-- RECORDS SUPPLIED follows --
/-! ### Forms -/

/-- The guard field of an instruction; 0 where it has none (R106, R107, R112). -/
def guardOf : Instr → Guard
  | .ldx g _ _ _ _ _ => g
  | .ldxF g _ _ _ _ _ => g
  | .stx g _ _ _ _ _ => g
  | .stxF g _ _ _ _ _ => g
  | .pseq g _ _ _ => g
  | .psne g _ _ _ => g
  | .pslt g _ _ _ => g
  | .psge g _ _ _ => g
  | .psltu g _ _ _ => g
  | .psgeu g _ _ _ => g
  | .pand g _ _ _ => g
  | .por g _ _ _ => g
  | .pandn g _ _ _ => g
  | .pxor g _ _ _ => g
  | .prd g _ => g
  | .pwr g _ _ => g
  | .limm g _ _ => g
  | .fencer g _ _ _ _ => g
  | .ldro g _ _ _ => g
  | .feclr g _ _ => g
  | .feset g _ _ => g
  | .fetest g _ _ => g
  | .cntwait g _ => g
  | .stnibLo g _ _ => g
  | .stnibHi g _ _ => g
  | .lockr g _ _ => g
  | .chunk g _ _ => g
  | .pfetch g _ _ _ => g
  | .spawn g _ _ _ => g
  | .mspawn g _ _ _ => g
  | .migr g _ => g
  | .retire g => g
  | .waitev g _ => g
  | .pairon g _ => g
  | .pairoff g => g
  | .rep g _ _ => g
  | .qpush g _ _ => g
  | .qpop g _ _ => g
  | .qwait g _ _ _ => g
  | .qstat g _ _ => g
  | .msend g _ _ _ => g
  | .mrecv g _ _ => g
  | .barset g _ _ => g
  | .barrive g _ _ => g
  | .barwait g _ _ => g
  | .barstat g _ _ => g
  | .qmap g _ _ _ => g
  | .qreg g _ _ => g
  | .mbxput g _ _ => g
  | .mbxget g _ _ => g
  | .cpyiss g _ _ _ => g
  | .cpywait g _ _ => g
  | .cpydone g _ _ => g
  | .trpop g _ => g
  | .xrdt g _ _ _ => g
  | .xwrt g _ _ _ => g
  | .xresume g _ => g
  | .xkill g _ => g
  | .tcswap g _ _ _ => g
  | .dbrk g _ => g
  | .stamp g _ => g
  | .mcfg g _ => g
  | .mgang g _ _ _ => g
  | .mbld g _ _ => g
  | .mma g _ _ _ => g
  | .mzero g _ => g
  | .mstore g _ _ => g
  | .mstat g _ => g
  | .mwait g => g
  | .ptcfg g _ _ => g
  | .ptserve g _ => g
  | .ptenq g _ => g
  | .topen g _ _ _ => g
  | .pfork g _ _ _ => g
  | .pdone g => g
  | .nacc g _ _ _ => g
  | .ndown g _ _ => g
  | .ndownUp g _ _ => g
  | .sacfg g _ _ => g
  | .saddF32 g _ _ => g
  | .saddBf16 g _ _ => g
  | .snormRms g _ _ => g
  | .snormLayer g _ _ => g
  | .snormUnit g _ _ => g
  | .ssq g _ _ => g
  | .szero g _ _ => g
  | .sevict g _ _ => g
  | .sload g _ _ => g
  | .sexport g _ _ => g
  | .trace g _ _ => g
  | .tresume g _ _ => g
  | .twait g _ _ => g
  | .taccept g _ => g
  | .tignore g _ => g
  | .tterm g _ => g
  | .tspawn g _ _ _ => g
  | .trsave g _ => g
  | .hhtinv g _ _ _ => g
  | .rsetup g _ _ => g
  | .rcover g _ _ _ => g
  | .rdepth g _ _ _ => g
  | .unlockrP1 => 1
  | .unlockrP2 => 2
  | .unlockrP3 => 3
  | .unlockrP4 => 4
  | .unlockrP5 => 5
  | .unlockrP6 => 6
  | .unlockrP7 => 7
  | _ => 0

/-- The slots that may issue an instruction (R52 to R54). -/
def whoOf : Instr → Who
  | .csrrw _ csr _ => csrWho csr.toNat
  | .csrrs _ csr _ => csrWho csr.toNat
  | .csrrc _ csr _ => csrWho csr.toNat
  | .csrrwi _ csr _ => csrWho csr.toNat
  | .csrrsi _ csr _ => csrWho csr.toNat
  | .csrrci _ csr _ => csrWho csr.toNat
  | .spawn _ _ _ _ => .user
  | .mspawn _ _ _ _ => .user
  | .migr _ _ => .user
  | .retire _ => .user
  | .pairon _ _ => .user
  | .pairoff _ => .user
  | .cpyiss _ _ _ _ => .movement
  | .trpop _ _ => .sup
  | .xrdt _ _ _ _ => .sup
  | .xwrt _ _ _ _ => .sup
  | .xresume _ _ => .sup
  | .xkill _ _ => .sup
  | .tcswap _ _ _ _ => .sup
  | .ptserve _ _ => .user
  | _ => .any

/-- Length of an instruction in bytes (R102, R110). -/
def lengthOf : Instr → Nat
  | .limm _ _ _ => 8
  | _ => 4

/-! ### Conditions -/

/-- The thread t stands in slot k of core c, and the instruction that `exec` is given is its own (R49, R58). -/
abbrev State.At (s : State) (c : Nat) (k : SlotN) (t : Thread) : Prop :=
  s.cur.1 = c ∧ s.home c s.cur.2 = k ∧ s.slot c k = .thread t

/-- The predicate that a guard field names (R106, R112). -/
def guardReg (g : Guard) : PReg := ⟨g.val, Nat.lt_trans g.isLt (by decide)⟩

/-- The guard lets the instruction execute: none, or its predicate is 1 (R112). -/
abbrev Arch.Guarded (a : Arch) (g : Guard) : Prop := g = 0 ∨ a.p (guardReg g) = true

/-- The registers are no mapped ones (R57). -/
abbrev Arch.Unmapped (a : Arch) (rs : List XReg) : Prop := ∀ r ∈ rs, a.mapped r = false

/-- An instruction of form f of the thread t executes: the slot may issue it, its guard holds, the core has the unit it
needs, it names no mapped register, and no timing error strikes it (R52, R57, R78, R80, R112, R117). -/
abbrev State.Ready (s : State) (c : Nat) (k : SlotN) (t : Thread) (f : Form) : Prop :=
  s.At c k t ∧ f.who.allows k = true ∧ t.a.Guarded f.guard ∧ (f.custom3 = true → equipped c = true) ∧
  t.a.Unmapped (f.src ++ f.dst) ∧ s.strikesNow c k = false

/-- The thread with an x register written; x0 discards it (R119). -/
def Thread.wx (t : Thread) (r : XReg) (v : Word) : Thread := { t with a := t.a.setX r v }
/-- The thread with a predicate written; p0 discards it (R119). -/
def Thread.wp (t : Thread) (r : PReg) (v : Bool) : Thread := { t with a := t.a.setP r v }
/-- The thread with a mask register written. -/
def Thread.wk (t : Thread) (r : KReg) (v : Word) : Thread := { t with a := t.a.setK r v }

/-- The state in which an instruction of len bytes of the thread has completed, the thread being t before its pc moves. -/
def State.done (s : State) (c : Nat) (k : SlotN) (t : Thread) (len : Nat := 4) : State := s.setThr c k (t.finish none len)

/-- The thread parked on a wait that begins in the core's present cycle, its instruction's word kept. -/
def Thread.parkedOn (t : Thread) (now : Nat) (word : Word32) (w : Wait) : Thread :=
  { t with st := .parked, wait := w, parkedAt := now, word := word }

/-- The chunks of the thread t close and are accepted: the state then is s1, the thread then u, with its registers as they
were and no chunk (R240, R242). -/
structure State.Commits (s : State) (c : Nat) (k : SlotN) (t : Thread) (s1 : State) (u : Thread) : Prop where
  run : commitFirst s c k = .ok s1 ()
  slot : s1.slot c k = .thread u
  a : u.a = t.a
  held : u.held = t.held
  serial : u.serial = t.serial
  vq : u.vq = t.vq
  chunk : u.chunk = none
  closed : u.closed = none

/-- No slot but k holds a lock over n bytes at the place, and no posted operation of the thread is on its way to the same
destination (R214, R248). -/
abbrev State.Free (s : State) (c : Nat) (k : SlotN) (t : Thread) (tg : Target) (n : Nat) : Prop :=
  (match tg with
    | .own off _ => s.lockHolds c off n (some (c, k)) = false
    | .remote d off _ => s.lockHolds d off n (some (c, k)) = false
    | _ => True) ∧
  (match tg with
    | .remote _ _ _ => s.sentTo (t.ref c) tg.dest = false
    | .slate _ _ => s.sentTo (t.ref c) tg.dest = false
    | _ => True)

/-- An access to n bytes at the place goes ahead: it is free, no vector access of the thread that is still to be performed
meets the bytes, and no unit there is marked uncorrectable (R151, R188). -/
abbrev State.Clear (s : State) (c : Nat) (k : SlotN) (t : Thread) (tg : Target) (n : Nat) : Prop :=
  t.overlaps tg.key n = false ∧ badIn s.bad tg.key n = none ∧ s.Free c k t tg n

/-- The addresses of the lanes of a vector access are checked and translated in order, each to the place that tg gives its
lane; the state is then the last one (R160). -/
def State.Locates (c : Nat) (need : Need) (tg : Nat → Target) : State → List (Nat × Nat) → State → Prop
  | s, [], s1 => s1 = s
  | s, e :: es, s1 => ∃ s0, s.resolve c e.2 need = (s0, .ok (tg e.1)) ∧ State.Locates c need tg s0 es s1

/-- An instruction whose outcome is `out` loads n bytes at address a into rd: from the own memories at once, where it ends
as `ends` says; from another core's scratchpad or a Slate with a reply; from translated memory with a reply, its line
entering the open chunk; misaligned it traps (R49, R132, R238, R241). -/
def State.LoadsAs (s : State) (c : Nat) (k : SlotN) (t : Thread) (out : Out) (a n : Nat) (rd : XReg) (ext : Nat → Word)
    (ends : Word → State) : Prop :=
  let now := (s.core c).cycle
  let reply (v : Nat) : Wait := .reply (now + 1) false { ws := [.x rd (ext v)] }
  (∀ s0 tg, a % n = 0 → s.resolve c a .load = (s0, .ok tg) → s0.Clear c k t tg n →
    match tg with
    | .global p => ∀ s1 u ch, ensureChunk s0 c k = .ok s1 () → s1.slot c k = .thread u → u.chunk = some ch →
        ∃ s', out = .next s' ∧ s'.mem = s0.mem ∧
        s'.slot c k = .thread (({ u with chunk := some { ch with reads := addLine ch.reads (p.pa / 64) } } : Thread).parkedOn now s.curWord
          (reply (leNat ((List.range n).map fun j => s0.seen t (p.pa + j)))))
    | .lane key => out = .next (ends (ext (s.num key n)))
    | .own _ key => out = .next (ends (ext (s.num key n)))
    | tg => out = .next (s.setThr c k (t.parkedOn now s.curWord (reply (s.num tg.key n))))) ∧
  (a % n ≠ 0 → t.trapReady = true → out = .next (s.takeTrap c k { cause := 4, val := BitVec.ofNat 64 a }))

/-- An instruction whose outcome is `out` stores the n low bytes of v at address a: into the own memories at once, the old
bytes entering an open chunk's undo log; buffered in the open chunk for translated memory; posted to another core or a
Slate; misaligned it traps (R132, R241, R246, R247). -/
def State.StoresAs (s : State) (c : Nat) (k : SlotN) (t : Thread) (out : Out) (a n : Nat) (v : Word) : Prop :=
  let bs := leBytes n v.toNat
  (∀ s0 tg, a % n = 0 → s.resolve c a .store = (s0, .ok tg) → s0.Clear c k t tg n →
    match tg with
    | .global p => ∀ s1 y ch, t.bufFull [p.pa / 64] = false → ensureChunk s0 c k = .ok s1 () →
        let lines := (List.range n).map fun j => (p.pa + j) / 64
        let s2 := if p.shared then s1.obtain lines else s1
        s2.slot c k = .thread y → y.chunk = some ch → ∃ u b, out = .next (s2.done c k u) ∧
        u = { y with chunk := some b } ∧ b.writes = lines.foldl addLine ch.writes ∧
        (∀ j < n, s2.seen u (p.pa + j) = bs.getD j 0) ∧ (∀ q, q < p.pa ∨ p.pa + n ≤ q → s2.seen u q = s2.seen t q)
    | .remote _ _ key => t.storesPending = false → t.chunk = none → t.closed = none → t.psc0 + 1 ≤ 0xFFFF →
        out = .next (let s1 := s.postFor c k 0 tg.dest (.store key bs false); s1.done c k (s1.thr c k))
    | .slate _ key => t.storesPending = false → t.chunk = none → t.closed = none → t.psc1 + 1 ≤ 0xFFFF →
        out = .next (let s1 := s.postFor c k 1 tg.dest (.store key bs false); s1.done c k (s1.thr c k))
    | tg => t.logFull 1 = false → ∃ s', out = .next s' ∧
        (∀ j < n, s'.byte (tg.key + j) = bs.getD j 0) ∧ (∀ q, q < tg.key ∨ tg.key + n ≤ q → s'.byte q = s.byte q) ∧
        s'.slot c k = .thread (({ t with chunk := t.chunk.map fun ch =>
          { ch with undo := ((List.range n).map fun j => (tg.key + j, s.byte (tg.key + j))) :: ch.undo } } : Thread).finish none 4)) ∧
  (a % n ≠ 0 → t.trapReady = true → out = .next (s.takeTrap c k { cause := 6, val := BitVec.ofNat 64 a }))

/-- The state in which the thread t waits for the reply of an operation already performed, which brings fin (R49, R51). -/
def State.replied (s : State) (c : Nat) (k : SlotN) (t : Thread) (fin : Completion) : State :=
  s.setThr c k (t.parkedOn (s.core c).cycle s.curWord (.reply ((s.core c).cycle + 1) false fin))

/-- A thread that may trap takes one (R371). -/
def State.Traps (s : State) (c : Nat) (k : SlotN) (t : Thread) (i : Instr) (p : Trap) : Prop :=
  t.trapReady = true → exec i s = .next (s.takeTrap c k p)

/-- With the thread's chunks committed and room in its counter the instruction posts an operation and completes (R122, R240,
R247). -/
def State.Posts (s : State) (c : Nat) (k : SlotN) (t : Thread) (i : Instr) (cls : Fin 3) (dest : Nat) (op : POp) : Prop :=
  ∀ s1 u, s.Commits c k t s1 u → u.psc cls + 1 ≤ 0xFFFF →
    exec i s = .next (let s2 := s1.postFor c k cls dest op; s2.done c k (s2.thr c k))

/-! ### Results of the base instructions (R130 to R137) -/

/-- The register-register instructions and their results from the values a and b of rs1 and rs2 (R130, R133). -/
def regResults (rd rs1 rs2 : XReg) (a b : Word) : List (Instr × Word) :=
  let a32 : Word32 := a.setWidth 32
  let b32 : Word32 := b.setWidth 32
  [(.add rd rs1 rs2, a + b),
   (.sub rd rs1 rs2, a - b),
   (.sll rd rs1 rs2, a <<< (b.toNat % 64)),
   (.slt rd rs1 rs2, if a.toInt < b.toInt then 1 else 0),
   (.sltu rd rs1 rs2, if a.toNat < b.toNat then 1 else 0),
   (.xor rd rs1 rs2, a ^^^ b),
   (.srl rd rs1 rs2, a >>> (b.toNat % 64)),
   (.sra rd rs1 rs2, a.sshiftRight (b.toNat % 64)),
   (.or rd rs1 rs2, a ||| b),
   (.and rd rs1 rs2, a &&& b),
   (.addw rd rs1 rs2, (a32 + b32).signExtend 64),
   (.subw rd rs1 rs2, (a32 - b32).signExtend 64),
   (.sllw rd rs1 rs2, (a32 <<< (b.toNat % 32)).signExtend 64),
   (.srlw rd rs1 rs2, (a32 >>> (b.toNat % 32)).signExtend 64),
   (.sraw rd rs1 rs2, (a32.sshiftRight (b.toNat % 32)).signExtend 64),
   (.mul rd rs1 rs2, BitVec.ofNat 64 (a.toNat * b.toNat)),
   (.mulh rd rs1 rs2, BitVec.ofInt 64 (a.toInt * b.toInt / 2 ^ 64)),
   (.mulhsu rd rs1 rs2, BitVec.ofInt 64 (a.toInt * b.toNat / 2 ^ 64)),
   (.mulhu rd rs1 rs2, BitVec.ofNat 64 (a.toNat * b.toNat / 2 ^ 64)),
   (.mulw rd rs1 rs2, (a32 * b32).signExtend 64)]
-- RECORDS SUPPLIED concluded --
▶ _THE TASK_: Return, from the entries, each line that holds "guardReg".

▶ _ANSWER TO THE EXERCISE_:
def guardReg (g : Guard) : PReg := ⟨g.val, Nat.lt_trans g.isLt (by decide)⟩
abbrev Arch.Guarded (a : Arch) (g : Guard) : Prop := g = 0 ∨ a.p (guardReg g) = true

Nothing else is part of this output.